# Temporal-Difference Learning

If one had to identify one idea as central and novel to reinforcement learning, it would undoubtedly be **temporal-difference (TD) learning**. TD learning is a combination of Monte Carlo ideas and dynamic programming (DP) ideas. Like Monte Carlo methods, TD methods can learn directly from raw experience without a model of the environment’s dynamics. Like DP, TD methods update estimates based in part on other learned estimates, without waiting for a final outcome (they bootstrap).

# TD Prediction

Both TD and Monte Carlo methods use experience to solve the prediction problem. A simple every-visit Monte Carlo method suitable for nonstationary environments is
$$ V(S_t) \leftarrow V(S_t) + \alpha \left[G_t - V(S_t) \right] $$
where $G_t$ is the actual return following time $t$, and $\alpha$ is a constant step-size parameter.

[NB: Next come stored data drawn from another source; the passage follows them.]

/-- A strand that takes a precise fault keeps everything that an effect names (R32). -/
theorem onward_raisePrecise (who : StrandId) (u : State) (t : Trap) (a : Word64) : Onward who u (u.raisePrecise who t a) :=
  (onward_updStrand who u _ ⟨rfl, rfl, rfl, rfl, rfl, rfl, rfl⟩).trans (onward_raiseEntry who _ _ _)

theorem Task.Keeps.settle {t : Task} {c : CoreId} {e : EngineState} (h : e.queue = (t.engineOf c).queue) : t.Keeps (t.setEngine c e) := by
  cases c <;> exact ⟨rfl, rfl, rfl, rfl, rfl, rfl, by simp_all [Task.setEngine, Task.engineOf],
    by simp_all [Task.setEngine, Task.engineOf], rfl, rfl, rfl, rfl, rfl, rfl, rfl, rfl, fun h => ⟨h, rfl, rfl, rfl⟩⟩

theorem settleMarks_queue (e : EngineState) (ms : List MarkWait) : (settleMarks e ms).queue = e.queue := by
  induction ms generalizing e with
  | nil => rfl
  | cons m ms ih =>
    unfold settleMarks
    split
    · rw [ih]
    · rfl

theorem onward_leaveSection (who : StrandId) (u : State) : Onward who u (u.leaveSection who) :=
  (onward_updStrand who u _ ⟨rfl, rfl, rfl, rfl, rfl, rfl, rfl⟩).trans (onward_updTask who _
    (fun t => t.setEngine who.core (EngineState.settle { t.engineOf who.core with
      marks := (t.engineOf who.core).marks ++ [{ sect := (u.strand who).sect, before := (t.engineOf who.core).nextSeq }] }))
    (Task.Keeps.settle (settleMarks_queue _ _)))

theorem onward_drain (who : StrandId) (u : State) : Onward who u (u.drainIfEnded who.task) := by
  unfold State.drainIfEnded
  dsimp only
  split
  · exact onward_updTask who u (fun x => { x with status := .draining, discarded := x.aq.length + x.bq.length + x.cq.length, aq := [], bq := [], cq := [] })
      ⟨rfl, rfl, rfl, rfl, rfl, rfl, rfl, rfl, rfl, rfl, rfl, rfl, rfl, rfl, rfl, rfl, fun h => by simp at h⟩
  · exact .refl _ _

theorem onward_endStrand (who : StrandId) (u : State) : Onward who u (u.endStrand who) :=
  ((onward_leaveSection who u).trans (onward_updStrand who _ _ ⟨rfl, rfl, rfl, rfl, rfl, rfl, rfl⟩)).trans (onward_drain who _)

theorem onward_enterHeader (who : StrandId) (u : State) (a : Word64) (prev : Option Nat) : Onward who u (u.enterHeader who a prev) := by
  unfold State.enterHeader
  dsimp only
  split
  · exact onward_updStrand who u _ ⟨rfl, rfl, rfl, rfl, rfl, rfl, rfl⟩
  · split
    · have hs : ∀ (b : Bool) (h : Word64), Onward who u
          (if b = false ∨ headerRefused (u.task who.task).hdr.ncarry h = true then
            ((u.updStrand who (fun st => { st with pc := a + 8, atHeader := false, sect := fld h 59 50, sectStart := a + 8, sectLen := fld h 49 40 })).raisePrecise
              who (headerFault h) a).updStrand who (fun st => { st with pc := a, atHeader := true })
          else
            (u.updStrand who (fun st => { st with pc := a + 8, atHeader := false, sect := fld h 59 50, sectStart := a + 8, sectLen := fld h 49 40 })).updStrand
              who (fun st => { st with needs := headerNeeds who.core h
                                       gate := if h.getLsbD 6 ∧ (u.load (u.task who.task).load).gating.contains who.die ∧ st.whole = false then some (fld h 5 0) else none })) := by
        intro b h
        split
        · exact ((onward_updStrand who u _ ⟨rfl, rfl, rfl, rfl, rfl, rfl, rfl⟩).trans (onward_raisePrecise who _ _ _)).trans
            (onward_updStrand who _ _ ⟨rfl, rfl, rfl, rfl, rfl, rfl, rfl⟩)
        · exact (onward_updStrand who u _ ⟨rfl, rfl, rfl, rfl, rfl, rfl, rfl⟩).trans (onward_updStrand who _ _ ⟨rfl, rfl, rfl, rfl, rfl, rfl, rfl⟩)
      exact hs _ _
    · split
      · exact (onward_updStrand who u _ ⟨rfl, rfl, rfl, rfl, rfl, rfl, rfl⟩).trans (onward_endStrand who _)
      · exact (onward_updStrand who u _ ⟨rfl, rfl, rfl, rfl, rfl, rfl, rfl⟩).trans (onward_raisePrecise who _ _ _)

theorem onward_goTo (who : StrandId) (u : State) (a : Word64) (b : Bool) : Onward who u (u.goTo who a b) := by
  unfold State.goTo
  exact onward_updStrand who u _ ⟨rfl, rfl, rfl, rfl, rfl, rfl, rfl⟩

theorem onward_fallThrough (who : StrandId) (u : State) (ws : List Word64) (a : Word64) : Onward who u (u.fallThrough who ws a) := by
  unfold State.fallThrough
  dsimp only
  split
  · exact (onward_updStrand who u _ ⟨rfl, rfl, rfl, rfl, rfl, rfl, rfl⟩).trans (onward_updStrand who _ _ ⟨rfl, rfl, rfl, rfl, rfl, rfl, rfl⟩)
  · split
    · exact (onward_updStrand who u _ ⟨rfl, rfl, rfl, rfl, rfl, rfl, rfl⟩).trans (onward_updStrand who _ _ ⟨rfl, rfl, rfl, rfl, rfl, rfl, rfl⟩)
    · exact ((onward_updStrand who u _ ⟨rfl, rfl, rfl, rfl, rfl, rfl, rfl⟩).trans (onward_leaveSection who _)).trans (onward_enterHeader who _ _ _)

theorem onward_wake (who : StrandId) (u : State) (p : Park) : Onward who u (u.wake who p) := by
  unfold State.wake
  dsimp only
  split
  · exact onward_updStrand who u _ ⟨rfl, rfl, rfl, rfl, rfl, rfl, rfl⟩
  · exact (onward_updStrand who u _ ⟨rfl, rfl, rfl, rfl, rfl, rfl, rfl⟩).trans (onward_goTo who _ _ _)

theorem onward_parkOn (who : StrandId) (u : State) (p : Park) : Onward who u (u.parkOn who p) :=
  onward_updStrand who u _ ⟨rfl, rfl, rfl, rfl, rfl, rfl, rfl⟩

/-- What a retiring word leaves to the end of its cycle: its counters and its tokens (R16, R102). -/
def State.handedOver (u : State) : State :=
  (u.leaveCounters u.cur.strand.core u.cur.strand.tileId u.cur.evSets u.cur.evAdds).pushTokens u.cur.strand.task u.cur.pushes

/-- Retirement but for the counters and the tokens is onward (R91). -/
theorem onward_retire (u : State) (ws : List Word64) (a : Word64) (y : Bool) (flow : Flow) :
    Onward u.cur.strand u.handedOver (u.retire ws a y flow) := by
  unfold State.retire
  dsimp only
  cases flow with
  | fall => exact (onward_updStrand _ _ _ ⟨rfl, rfl, rfl, rfl, rfl, rfl, rfl⟩).trans (onward_fallThrough _ _ _ _)
  | fallFrom b => exact (onward_updStrand _ _ _ ⟨rfl, rfl, rfl, rfl, rfl, rfl, rfl⟩).trans (onward_fallThrough _ _ _ _)
  | goto t b =>
    exact ((onward_updStrand _ _ _ ⟨rfl, rfl, rfl, rfl, rfl, rfl, rfl⟩).trans (onward_updStrand _ _ _ ⟨rfl, rfl, rfl, rfl, rfl, rfl, rfl⟩)).trans
      (onward_goTo _ _ _ _)
  | ended => exact (onward_updStrand _ _ _ ⟨rfl, rfl, rfl, rfl, rfl, rfl, rfl⟩).trans (onward_endStrand _ _)
  | parks p => exact (onward_updStrand _ _ _ ⟨rfl, rfl, rfl, rfl, rfl, rfl, rfl⟩).trans (onward_parkOn _ _ _)

/-! ## Tokens -/

theorem token_setToken (t : Task) (k v j : Nat) : (t.setToken k v).token j = if j = k then v % 64 else t.token j := by
  unfold Task.setToken Task.token
  simp only [Map.get_set]
  split
  · simp
  · rfl

theorem token_lt (t : Task) (k : Nat) : t.token k < 64 := (t.tokens.get k 0).isLt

Whereas Monte Carlo methods must wait until the end of the episode to determine the increment to $V(S_t)$, TD methods need to wait only until the next time step. At time $t + 1$ they immediately form a target and make a useful update using the observed reward $R_{t+1}$ and the estimate $V(S_{t+1})$ The simplest TD method makes the update
$$ V(S_t) \leftarrow V(S_t) + \alpha \left[R_{t+1} + \gamma V(S_{t+1}) - V(S_t) \right] $$
This TD method is called $TD(0)$, or **one-step TD**, because it is a special case of the $TD(\lambda)$.

![image.png](attachment:7aad19ef-9cee-4c21-ad78-c6d25c3e8269.png)

## Example: Frozen Lake

In [32]:
import gym
import pandas as pd
import numpy as np

In [38]:
env = gym.make('FrozenLake-v0')
env.nA, env.nS

(4, 16)

In [39]:
env.render()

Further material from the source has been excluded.